La situación se hizo crítica en el invierno 1937-38, cuando los problemas de transporte hicieron imposible abastecer Madrid, momento en el que se ha estimado que los habitantes de la ciudad solo recibían alimentos racionados por un valor de 500 calorías diarias, cuando lo necesario era un mínimo de 2.300 a 3.300 calorías. La desmoralización se hizo mayor cuando en varias ocasiones la aviación franquista “bombardeó” la ciudad con barras de pan, que habitualmente fueron consumidas vorazmente por los madrileños.
El hambre se convirtió en el primer y principal enemigo, más incluso que los fascistas. El hambre que minó la resistencia antifascista, que sembró la desesperanza, que mató las ilusiones y llevó al derrotismo a muchos de los defensores de la República,
En 1938, las autoridades de la República dieron la máxima prioridad a la defensa de la región valenciana, por ser esta la última fuente de producción que podía alimentar a Madrid y la Castilla republicana. En el verano de este año la situación era ya tan grave que el gobierno republicano encargó oficialmente al ejército el control de los suministros de alimentos. En otoño el problema más importante era definitivamente el aprovisionamiento de alimentos, productos básicos y, después el de armas y municiones.
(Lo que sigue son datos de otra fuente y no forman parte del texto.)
-- ==== Sys2Proof/Config.lean ====
section
/-! DEFINITION. What the part fixes: the sizes of its tables and queues and the limits of its numbers.
The spec gives every one of them; no value of the spec is left free, so there is no opaque constant here. -/

namespace Sys2Proof.Config

/-- Subscriber slots 0 to 4,095 (01_the_subscriber_table.md). -/
@[simp] abbrev slots : Nat := 4096
/-- Element Table entries 0 to 1,023 (R54). -/
@[simp] abbrev elements : Nat := 1024
/-- Tiers 0 to 31 (R30). -/
@[simp] abbrev tiers : Nat := 32
/-- Channels of one generation (R36). -/
@[simp] abbrev channels : Nat := 120
/-- Offer Table slots 0 to 15 (R48). -/
@[simp] abbrev offers : Nat := 16
/-- Entries of the Propagation Queue (R65). -/
@[simp] abbrev propagationQueue : Nat := 16
/-- Orders of the Order Queue (R92). -/
@[simp] abbrev orders : Nat := 64
/-- Port actions of one ORDER frame (R97). -/
@[simp] abbrev frameActions : Nat := 4
/-- Entries of the Expedite List (R119). -/
@[simp] abbrev expedite : Nat := 32
/-- Notices of the Notice Queue (R170). -/
@[simp] abbrev notices : Nat := 64
/-- Events of one purchase list (R3). -/
@[simp] abbrev purchases : Nat := 4
/-- The largest value of a 16-bit counter, count or amount of cents (R1, R3, R134). -/
@[simp] abbrev max16 : Nat := 65535
/-- The largest value of an 8-bit count (R3, R164, R170). -/
@[simp] abbrev max8 : Nat := 255
/-- The largest minute number (R182) and statement sum (R164). -/
@[simp] abbrev max32 : Nat := 4294967295
/-- The largest service accumulator and held amount, 2^48 - 1 (R152). -/
@[simp] abbrev max48 : Nat := 281474976710655
/-- Fine units of one cent, 2^24 (00_scope.md, Money). -/
@[simp] abbrev fineUnits : Nat := 16777216
/-- Half a cent in fine units (R164). -/
@[simp] abbrev halfCent : Nat := 8388608
/-- Accrual ticks of one day (00_scope.md, Time). -/
@[simp] abbrev ticksPerDay : Nat := 96
/-- Minutes between two tick minutes (R183). -/
@[simp] abbrev tickMinutes : Nat := 15
/-- The most windows orders take while a poll is due (R112). -/
@[simp] abbrev orderRun : Nat := 4
/-- The map gap at which a map frame is due (R113). -/
@[simp] abbrev mapGap : Nat := 7
/-- The HOLD count at which a further HOLD closes the window (R99). -/
@[simp] abbrev holds : Nat := 3
/-- The attempts at which an order is given up (R104). -/
@[simp] abbrev attempts : Nat := 3
/-- The Reply Window timer of an ORDER frame, in ms (R98). -/
@[simp] abbrev orderTimer : Nat := 250

end Sys2Proof.Config
end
El hambre asolaba las ciudades, en las que había surgido un próspero mercado negro a costa de la población: acaparadores de todo tipo, unas veces campesinos y otras comerciantes y propietarios, acumulaban miles y miles de kilos de maíz, avena, judías, almendras y otros muchos alimentos, muchas veces en convivencia con autoridades locales, inspectores ministeriales, policías o los "nuevos soldados". Acaparadores que vendían de estraperlo los alimentos que las familias no podían conseguir racionados, por lo que muchas mujeres debieron recurrir a este mercado negro, junto con el trueque, para dar de comer a sus familias.

A finales de 1938, en Madrid las raciones alimenticias diarias se redujeron de 180 gramos de comida a tan sólo 60 gramos y la leche únicamente estaba disponible para los niños más pequeños... Con la consecuencia de que en febrero de 1939 morían cada semana en Madrid cientos de personas por hambre e inanición.
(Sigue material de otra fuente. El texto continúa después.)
/-- The values of a response in the order its rule lists them (R190). A value that its rule carries in some cases only
(READ CHANNEL's switchover minute, R47; ADD ELEMENT's poll state) is left out in the others, without a presence flag; and
START PERIOD's "begun or pending" is 1 for begun and 0 for pending (R160): DESIGN CHOICES, unsafe (entry 14). -/
def Values.bytes : Values → List Byte
  | .none => []
  | .slot n => be 2 n
  | .offerSlot n => be 1 n
  | .tiers m => be 4 m.toNat
  | .found n state => be 2 n ++ be 1 state.code
  | .subscriber r view => r.bytes view
  | .tier t => tierBytes t
  | .rates current next => be 2 current ++ be 2 next
  | .holders n => be 2 n
  | .channelOf generation number => be 1 generation.code ++ be 2 number
  | .begun generation count => be 1 generation ++ be 1 count
  | .channelCount n => be 1 n
  | .scheduled generation minute => be 1 generation ++ be 4 minute
  | .present minute => be 4 minute
  | .channelNumber n => be 2 n
  | .channelPair lower higher => be 2 lower ++ be 2 higher
  | .offerOn n code number => be 1 n ++ be 2 code ++ be 2 number
  | .channel number c generation count minute =>
      c.bytes number ++ be 1 generation ++ be 1 count ++ (match minute with | some m => be 4 m | Option.none => [])
  | .event n => be 2 n
  | .offer o => o.bytes
  | .added index dark state =>
      be 2 index ++ flagByte dark ++ (match state with | some p => be 1 p.code | Option.none => [])
  | .element n => be 2 n
  | .port n => be 1 n
  | .elementAt index kind => be 2 index ++ be 1 kind.code
  | .root firstChild => be 1 ElementKind.root.code ++ orZero 2 firstChild ++ flagByte false ++ flagByte false
  | .elementCopy e => e.bytes
  | .pollSettings timeout missLimit seconds => be 1 timeout ++ be 1 missLimit ++ be 2 seconds
  | .pollState p => be 1 p.code
  | .levelWindow low high hysteresis state last =>
      beSigned low ++ beSigned high ++ be 1 hysteresis ++ be 1 state.code ++ beSigned last
  | .polling v => v.bytes
  | .orderAt state position => be 1 state.code ++ be 1 position
  | .order v => v.bytes
  | .downstream v => v.bytes
  | .counters c drops window late => c.bytes ++ be 2 drops ++ windowBytes window ++ lateBytes late
  | .thresholds inForce staged => be 1 inForce ++ be 1 staged
  | .accrual v => v.bytes
  | .period sequence days started => be 1 sequence ++ be 1 days ++ flagByte started
  | .statement st account => st.bytes ++ be 4 account
  | .notice n stillHeld losses => n.bytes ++ be 1 stillHeld ++ be 2 losses
  | .lost n => be 2 n
  | .alarm before after line => be 1 before.code ++ be 1 after.code ++ flagByte line
  | .systemCode n => be 2 n
  | .time minute isSet => be 4 minute ++ flagByte isSet
  | .status v => v.bytes

/-- The code of a reason, 0 for none (R190). -/
def reasonCode : Option Reason → Nat
  | some r => r.number
  | none => 0

/-- The response frame of a held response (R190). -/
def Response.bytes (r : Response) : List Byte :=
  withCheck (be 1 r.tag ++ be 1 r.status.code ++ be 1 (reasonCode r.reason) ++ be 1 r.overrun.toNat
    ++ be 2 r.values.bytes.length ++ r.values.bytes)

-- downstream frames (R192)

/-- The body of a downstream frame after its kind byte (R192). -/
def DownFrame.body : DownFrame → List Byte
  | .auth _ address enabled generation tiers purchases =>
      be 3 address ++ flagByte enabled ++ be 1 generation ++ be 4 tiers.toNat ++ counted (be 2) purchases
  | .disable address => be 3 address
  | .decline _ address event reason => be 3 address ++ be 2 event ++ be 1 reason.code
  | .mapCurrent generation number c => be 1 0 ++ be 1 generation ++ c.bytes number
  | .mapNext generation number c minute => be 1 1 ++ be 1 generation ++ c.bytes number ++ be 4 minute
  | .time minute clockSet generation => be 4 minute ++ flagByte clockSet ++ be 1 generation
  | .poll _ group member => be 1 group ++ be 1 member
  | .order _ group member actions =>
      be 1 group ++ be 1 member ++ counted (fun a => be 1 a.1 ++ be 1 a.2.code) actions

/-- The bytes of a downstream frame under the System Code (R192). -/
def DownFrame.bytes (code : Nat) (f : DownFrame) : List Byte := withCheck (be 2 code ++ be 1 f.code ++ f.body)

/-- The bytes on the carrier while a frame is in transmission; none while the transmitter is free or silent (R110). -/
def State.carrier (s : State) : Option (List Byte) :=
  match s.systemCode, s.down.transmission with
  | some code, some t => some (t.frame.bytes code)
  | _, _ => none

end Sys2Proof.Machine
end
Incluso, si no hubiese sido por los fracasos militares del "flamante Ejército Popular" y por los constantes avances de los franquistas, de todas formas la Guerra ya estaba perdida para la "causa" de la República por el hambre.

La población vivía el día a día bajo los bombardeos de la aviación enemiga y el constante cañoneo con que la artillería situada en la Casa de Campo sometía a la ciudad, y cuando cesaban los disparos y las bombas, sus pobladores se lanzaban a la calle para intentar conseguir algo que comer.